Idénticas reflexiones podrían hacerse respecto a la situación en los Balcanes. La compleja construcción jurídica de la política exterior y de seguridad común servirá para que algún día exista la voz única que Europa nunca ha tenido en la escena internacional. Pero mientras tanto no es posible seguir permitiendo el deslizamiento en la pendiente del horror que es esa situación. Es cierto que no es únicamente Europa la que lo permite, pero la Comunidad no puede escudarse en que es el primer donante internacional en ayuda humanitaria y en que algunos de sus países son los que soportan el peso más doloroso y caro en la fuerza de las Naciones Unidas. Los europeos desean la paz y temen, como augura Mitterrand, que la guerra se extienda en todos los Balcanes e incluso salte a otros países vecinos. Por tanto, la entrada en vigor de Maastricht debería ir acompañada, como mínimo, de dos iniciativas: una para contribuir a combatir el desempleo y dar confianza a los ciudadanos y otra para cambiar el signo de la guerra en los Balcanes. No se ha hecho y, en cambio, los Doce han tenido que eludir cuidadosamente cuestiones menores que podían acrecentar sus divisiones.

El acuerdo en el GATT, el impulso a la ampliación de la unión con la incorporación de Austria, Finlandia, Suecia y Noruega, la pequeña reforma institucional que acomode las instituciones al nuevo número de socios son cuestiones muy importantes que contribuirán a recuperar la confianza. Pero los dirigentes europeos y de cada uno de los Gobiernos tienen una grave responsabilidad en. las dos tragedias europeas que amenazan la cohesión de las sociedades y la paz del entero continente. La próxima reunión del Consejo Europeo, dentro de seis semanas, otra vez en Bruselas, será la ocasión de comprobar si de verdad existe una Unión Europea.

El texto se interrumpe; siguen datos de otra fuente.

theorem State.wakeTick_keeps (s : State) (r : PwrRun) :
    Keeps (foot [.reg GLB_DETERMINISM, .reg LNK_DEADLETTER_COUNT, .reg (ENG_STATUS 0x600), .reg PWR_STATE, .reg NUL_PRIMER_CTRL, .reg (ENG_STATUS 0x1B00), .flt, .win .lnk, .win .nul, .recTick, .bar, .faults, .cou, .bru, .pwr, .col, .nul, .lnk, .free, .srcs]) s (State.wakeTick s r) := by
  unfold State.wakeTick
  extract_lets a1 a2 a3 a4 a5 a6 a7 a8 a9
  try clear_value a1
  try clear_value a2
  try clear_value a3
  have ha4 : Keeps (foot [.reg GLB_DETERMINISM, .reg LNK_DEADLETTER_COUNT, .reg (ENG_STATUS 0x600), .reg PWR_STATE, .reg NUL_PRIMER_CTRL, .reg (ENG_STATUS 0x1B00), .flt, .win .lnk, .win .nul, .recTick, .bar, .faults, .cou, .bru, .pwr, .col, .nul, .lnk, .free, .srcs]) s a4 := by
    unfold a4
    repeat' first
      | with_reducible assumption
      | with_reducible apply Keeps.refl
      | with_reducible apply Keeps.ite
      | (apply Keeps.step; with_reducible apply State.setRun_keeps)
      | (apply Keeps.step; with_reducible apply State.pwrReturn_keeps)
      | (apply Keeps.step; with_reducible apply State.pwrEnd_keeps)
      | (with_reducible apply Keeps.forEach; intro _ _ _)
      | (with_reducible apply Keeps.foldl_fst; intro _ _ _)
      | (with_reducible apply Keeps.foldl_snd; intro _ _ _)
      | (with_reducible apply Keeps.foldl; intro _ _ _)
      | decide +kernel
      | exact sub_flt _ (by decide +kernel)
      | exact sub_eng _ (by decide +kernel)
      | exact sub_hk _ (by decide +kernel)
      | exact sub_port _ _ (by decide +kernel)
      | exact sub_win _ (by decide +kernel)
      | exact sub_any _ (by decide +kernel)
      | split
      | refine Keeps.upd ?_
  try clear_value a4
  try clear_value a5
  try clear_value a7
  have ha8 : Keeps (foot [.reg GLB_DETERMINISM, .reg LNK_DEADLETTER_COUNT, .reg (ENG_STATUS 0x600), .reg PWR_STATE, .reg NUL_PRIMER_CTRL, .reg (ENG_STATUS 0x1B00), .flt, .win .lnk, .win .nul, .recTick, .bar, .faults, .cou, .bru, .pwr, .col, .nul, .lnk, .free, .srcs]) s a8 := by
    unfold a8
    repeat' first
      | with_reducible assumption
      | with_reducible apply Keeps.refl
      | with_reducible apply Keeps.ite
      | (apply Keeps.step; with_reducible apply State.setRun_keeps)
      | (apply Keeps.step; with_reducible apply State.pwrReturn_keeps)
      | (apply Keeps.step; with_reducible apply State.pwrEnd_keeps)
      | (with_reducible apply Keeps.forEach; intro _ _ _)
      | (with_reducible apply Keeps.foldl_fst; intro _ _ _)
      | (with_reducible apply Keeps.foldl_snd; intro _ _ _)
      | (with_reducible apply Keeps.foldl; intro _ _ _)
      | decide +kernel
      | exact sub_flt _ (by decide +kernel)
      | exact sub_eng _ (by decide +kernel)
      | exact sub_hk _ (by decide +kernel)
      | exact sub_port _ _ (by decide +kernel)
      | exact sub_win _ (by decide +kernel)
      | exact sub_any _ (by decide +kernel)
      | split
      | refine Keeps.upd ?_
  try clear_value a8
  have ha9 : Keeps (foot [.reg GLB_DETERMINISM, .reg LNK_DEADLETTER_COUNT, .reg (ENG_STATUS 0x600), .reg PWR_STATE, .reg NUL_PRIMER_CTRL, .reg (ENG_STATUS 0x1B00), .flt, .win .lnk, .win .nul, .recTick, .bar, .faults, .cou, .bru, .pwr, .col, .nul, .lnk, .free, .srcs]) s a9 := by
    unfold a9
    repeat' first
      | with_reducible assumption
      | with_reducible apply Keeps.refl
      | with_reducible apply Keeps.ite
      | (apply Keeps.step; with_reducible apply State.setRun_keeps)
      | (apply Keeps.step; with_reducible apply State.pwrReturn_keeps)
      | (apply Keeps.step; with_reducible apply State.pwrEnd_keeps)
      | (with_reducible apply Keeps.forEach; intro _ _ _)
      | (with_reducible apply Keeps.foldl_fst; intro _ _ _)
      | (with_reducible apply Keeps.foldl_snd; intro _ _ _)
      | (with_reducible apply Keeps.foldl; intro _ _ _)
      | decide +kernel
      | exact sub_flt _ (by decide +kernel)
      | exact sub_eng _ (by decide +kernel)
      | exact sub_hk _ (by decide +kernel)
      | exact sub_port _ _ (by decide +kernel)
      | exact sub_win _ (by decide +kernel)
      | exact sub_any _ (by decide +kernel)
      | split
      | refine Keeps.upd ?_
  try clear_value a9
  repeat' first
    | with_reducible assumption
    | with_reducible apply Keeps.refl
    | with_reducible apply Keeps.ite
    | (apply Keeps.step; with_reducible apply State.setRun_keeps)
    | (apply Keeps.step; with_reducible apply State.pwrReturn_keeps)
    | (apply Keeps.step; with_reducible apply State.pwrEnd_keeps)
    | (with_reducible apply Keeps.forEach; intro _ _ _)
    | (with_reducible apply Keeps.foldl_fst; intro _ _ _)
    | (with_reducible apply Keeps.foldl_snd; intro _ _ _)
    | (with_reducible apply Keeps.foldl; intro _ _ _)
    | decide +kernel
    | exact sub_flt _ (by decide +kernel)
    | exact sub_eng _ (by decide +kernel)
    | exact sub_hk _ (by decide +kernel)
    | exact sub_port _ _ (by decide +kernel)
    | exact sub_win _ (by decide +kernel)
    | exact sub_any _ (by decide +kernel)
    | split
    | refine Keeps.upd ?_
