theorem State.storeFail_keeps (s : State) (step : Nat) :
    Keeps (foot [.reg GLB_DETERMINISM, .reg LNK_DEADLETTER_COUNT, .reg CFG_STORE_STATUS, .reg (ENG_STATUS 0x600), .reg (ENG_STATUS 0x1B00), .flt, .win .lnk, .recTick, .bar, .faults, .cou, .bru, .lnk, .cfg, .free, .srcs]) s (State.storeFail s step) := by
  unfold State.storeFail
  extract_lets a1 a2
  have ha2 : Keeps (foot [.reg GLB_DETERMINISM, .reg LNK_DEADLETTER_COUNT, .reg CFG_STORE_STATUS, .reg (ENG_STATUS 0x600), .reg (ENG_STATUS 0x1B00), .flt, .win .lnk, .recTick, .bar, .faults, .cou, .bru, .lnk, .cfg, .free, .srcs]) s a2 := by
    unfold a2
    repeat' first
      | with_reducible assumption
      | with_reducible apply Keeps.refl
      | with_reducible apply Keeps.ite
      | (apply Keeps.step; with_reducible apply State.raise_keeps)
      | (apply Keeps.step; with_reducible apply State.inc_keeps)
      | (apply Keeps.step; with_reducible apply State.setFld_keeps)
      | (apply Keeps.step; with_reducible apply State.setBit_keeps)
      | (with_reducible apply Keeps.forEach; intro _ _ _)
      | (with_reducible apply Keeps.foldl_fst; intro _ _ _)
      | (with_reducible apply Keeps.foldl_snd; intro _ _ _)
      | (with_reducible apply Keeps.foldl; intro _ _ _)
      | decide +kernel
      | exact sub_flt _ (by decide +kernel)
      | exact sub_eng _ (by decide +kernel)
      | exact sub_hk _ (by decide +kernel)
      | exact sub_port _ _ (by decide +kernel)
      | exact sub_win _ (by decide +kernel)
      | exact sub_any _ (by decide +kernel)
      | split
      | refine Keeps.upd ?_
  try clear_value a2
  repeat' first
    | with_reducible assumption
    | with_reducible apply Keeps.refl
    | with_reducible apply Keeps.ite
    | (apply Keeps.step; with_reducible apply State.raise_keeps)
    | (apply Keeps.step; with_reducible apply State.inc_keeps)
    | (apply Keeps.step; with_reducible apply State.setFld_keeps)
    | (apply Keeps.step; with_reducible apply State.setBit_keeps)
    | (with_reducible apply Keeps.forEach; intro _ _ _)
    | (with_reducible apply Keeps.foldl_fst; intro _ _ _)
    | (with_reducible apply Keeps.foldl_snd; intro _ _ _)
    | (with_reducible apply Keeps.foldl; intro _ _ _)
    | decide +kernel
    | exact sub_flt _ (by decide +kernel)
    | exact sub_eng _ (by decide +kernel)
    | exact sub_hk _ (by decide +kernel)
    | exact sub_port _ _ (by decide +kernel)
    | exact sub_win _ (by decide +kernel)
    | exact sub_any _ (by decide +kernel)
    | split
    | refine Keeps.upd ?_

theorem State.addFinding_keeps (s : State) (f : Finding) (failing : Bool) :
    Keeps (foot [.reg GLB_BIST_RESULT, .reg GLB_BIST_DETAIL, .win .glb]) s (State.addFinding s f failing) := by
  unfold State.addFinding
  extract_lets a1 a2 a3 a4
  try clear_value a1
  have ha2 : Keeps (foot [.reg GLB_BIST_RESULT, .reg GLB_BIST_DETAIL, .win .glb]) s a2 := by
    unfold a2
    repeat' first
      | with_reducible assumption
      | with_reducible apply Keeps.refl
      | with_reducible apply Keeps.ite
      | (apply Keeps.step; with_reducible apply State.setFld_keeps)
      | (apply Keeps.step; with_reducible apply State.setWinN_keeps)
      | (with_reducible apply Keeps.forEach; intro _ _ _)
      | (with_reducible apply Keeps.foldl_fst; intro _ _ _)
      | (with_reducible apply Keeps.foldl_snd; intro _ _ _)
      | (with_reducible apply Keeps.foldl; intro _ _ _)
      | decide +kernel
      | exact sub_flt _ (by decide +kernel)
      | exact sub_eng _ (by decide +kernel)
      | exact sub_hk _ (by decide +kernel)
      | exact sub_port _ _ (by decide +kernel)
      | exact sub_win _ (by decide +kernel)
      | exact sub_any _ (by decide +kernel)
      | split
  try clear_value a2
  have ha3 : Keeps (foot [.reg GLB_BIST_RESULT, .reg GLB_BIST_DETAIL, .win .glb]) s a3 := by
    unfold a3
    repeat' first
      | with_reducible assumption
      | with_reducible apply Keeps.refl
      | with_reducible apply Keeps.ite
      | (apply Keeps.step; with_reducible apply State.setFld_keeps)
      | (apply Keeps.step; with_reducible apply State.setWinN_keeps)
      | (with_reducible apply Keeps.forEach; intro _ _ _)
      | (with_reducible apply Keeps.foldl_fst; intro _ _ _)
      | (with_reducible apply Keeps.foldl_snd; intro _ _ _)
      | (with_reducible apply Keeps.foldl; intro _ _ _)
      | decide +kernel
      | exact sub_flt _ (by decide +kernel)
      | exact sub_eng _ (by decide +kernel)
      | exact sub_hk _ (by decide +kernel)
      | exact sub_port _ _ (by decide +kernel)
      | exact sub_win _ (by decide +kernel)
      | exact sub_any _ (by decide +kernel)
      | split
  try clear_value a3
  try clear_value a4
  repeat' first
    | with_reducible assumption
    | with_reducible apply Keeps.refl
    | with_reducible apply Keeps.ite
    | (apply Keeps.step; with_reducible apply State.setFld_keeps)
    | (apply Keeps.step; with_reducible apply State.setWinN_keeps)
    | (with_reducible apply Keeps.forEach; intro _ _ _)
    | (with_reducible apply Keeps.foldl_fst; intro _ _ _)
    | (with_reducible apply Keeps.foldl_snd; intro _ _ _)
    | (with_reducible apply Keeps.foldl; intro _ _ _)
    | decide +kernel
    | exact sub_flt _ (by decide +kernel)
    | exact sub_eng _ (by decide +kernel)
    | exact sub_hk _ (by decide +kernel)
    | exact sub_port _ _ (by decide +kernel)
    | exact sub_win _ (by decide +kernel)
    | exact sub_any _ (by decide +kernel)
    | split

theorem State.upLocks_keeps (s : State) :
    Keeps (foot [.regs 0x0308 4]) s (State.upLocks s) := by
  unfold State.upLocks
  repeat' first
    | with_reducible assumption
    | with_reducible apply Keeps.refl
    | with_reducible apply Keeps.ite
    | (apply Keeps.step; with_reducible apply State.setBit_keeps)
    | (with_reducible apply Keeps.forEach; intro _ _ _)
    | (with_reducible apply Keeps.foldl_fst; intro _ _ _)
    | (with_reducible apply Keeps.foldl_snd; intro _ _ _)
    | (with_reducible apply Keeps.foldl; intro _ _ _)
    | decide +kernel
    | exact sub_port _ _ (by decide +kernel)
    | exact sub_flt _ (by decide +kernel)
    | exact sub_eng _ (by decide +kernel)
    | exact sub_hk _ (by decide +kernel)
    | exact sub_win _ (by decide +kernel)
    | exact sub_any _ (by decide +kernel)
    | split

Por otra parte, la cumbre pudo saltar por los aires si Felipe González se hubiera encastillado en la reivindicación de una de las dos sedes, Agencia del Medio Ambiente o Agencia de Medicamentos, de las que el viernes decidieron los jefes de Gobierno y de Estado. La presidencia belga del Consejo, muy astutamente, tendió todas las trampas para situar al presidente español ante la grave responsabilidad de bloquear el reparto de las sedes y, con ello, de ofrecer un mensaje radicalmente contradictorio a los europeos: nos peleamos por las miserias nacionales el mismo día en que ensalzamos la grandeza del europeísmo.

El resultado no es malo. No lo es para los Doce, que cierran sin apenas rasguños un contencioso tan antiguo como la Comunidad misma. No lo es para España, que recibe dos sedes, aunque de menor peso que las reivindicadas, y con ello la posibilidad de hacer un buen reparto entre las ciudades con mayor vocación para albergar este tipo de organismos.

Pero el reparto contiene una pequeña lección política. El Gobierno ha actuado con escasa modestia respecto a su capacidad de negociación y a la fuerza de España, principalmente frente al Reino Unido. Algunos de los portavoces españoles aseguraban, a escasas horas de la cumbre, que todo iba a quedar bloqueado si no se concedía una de las dos sedes exigidas. Los argumentos utilizados entraban en el terreno de lo más peregrino: según algunos curiosos europeístas, España es un país cumplidor con la CE, y el Reino Unido y Dinamarca,, no. Pero se podrían invertir los términos del problema y pensar que los países menos federalistas son mejores negociadores que España, o que las agencias conseguidas por el Gobierno español se aproximan a nuestro nivel de convergencia económica con el resto de los países. La idea de que es mejor negociador el más fanfarrón no siempre se ve confirmada por la experiencia.

Hay, por supuesto, una lección más elemental, de mera táctica negociadora. Al ciudadano común le cuesta mucho calibrar la importancia de las agencias que se distribuían. Han sido los responsables gubernamentales quienes han persuadido a la opinión pública de la extrema importancia de la agencia de Medio Ambiente y de la de Medicamentos. Ahora intentan persuadimos de lo contrario.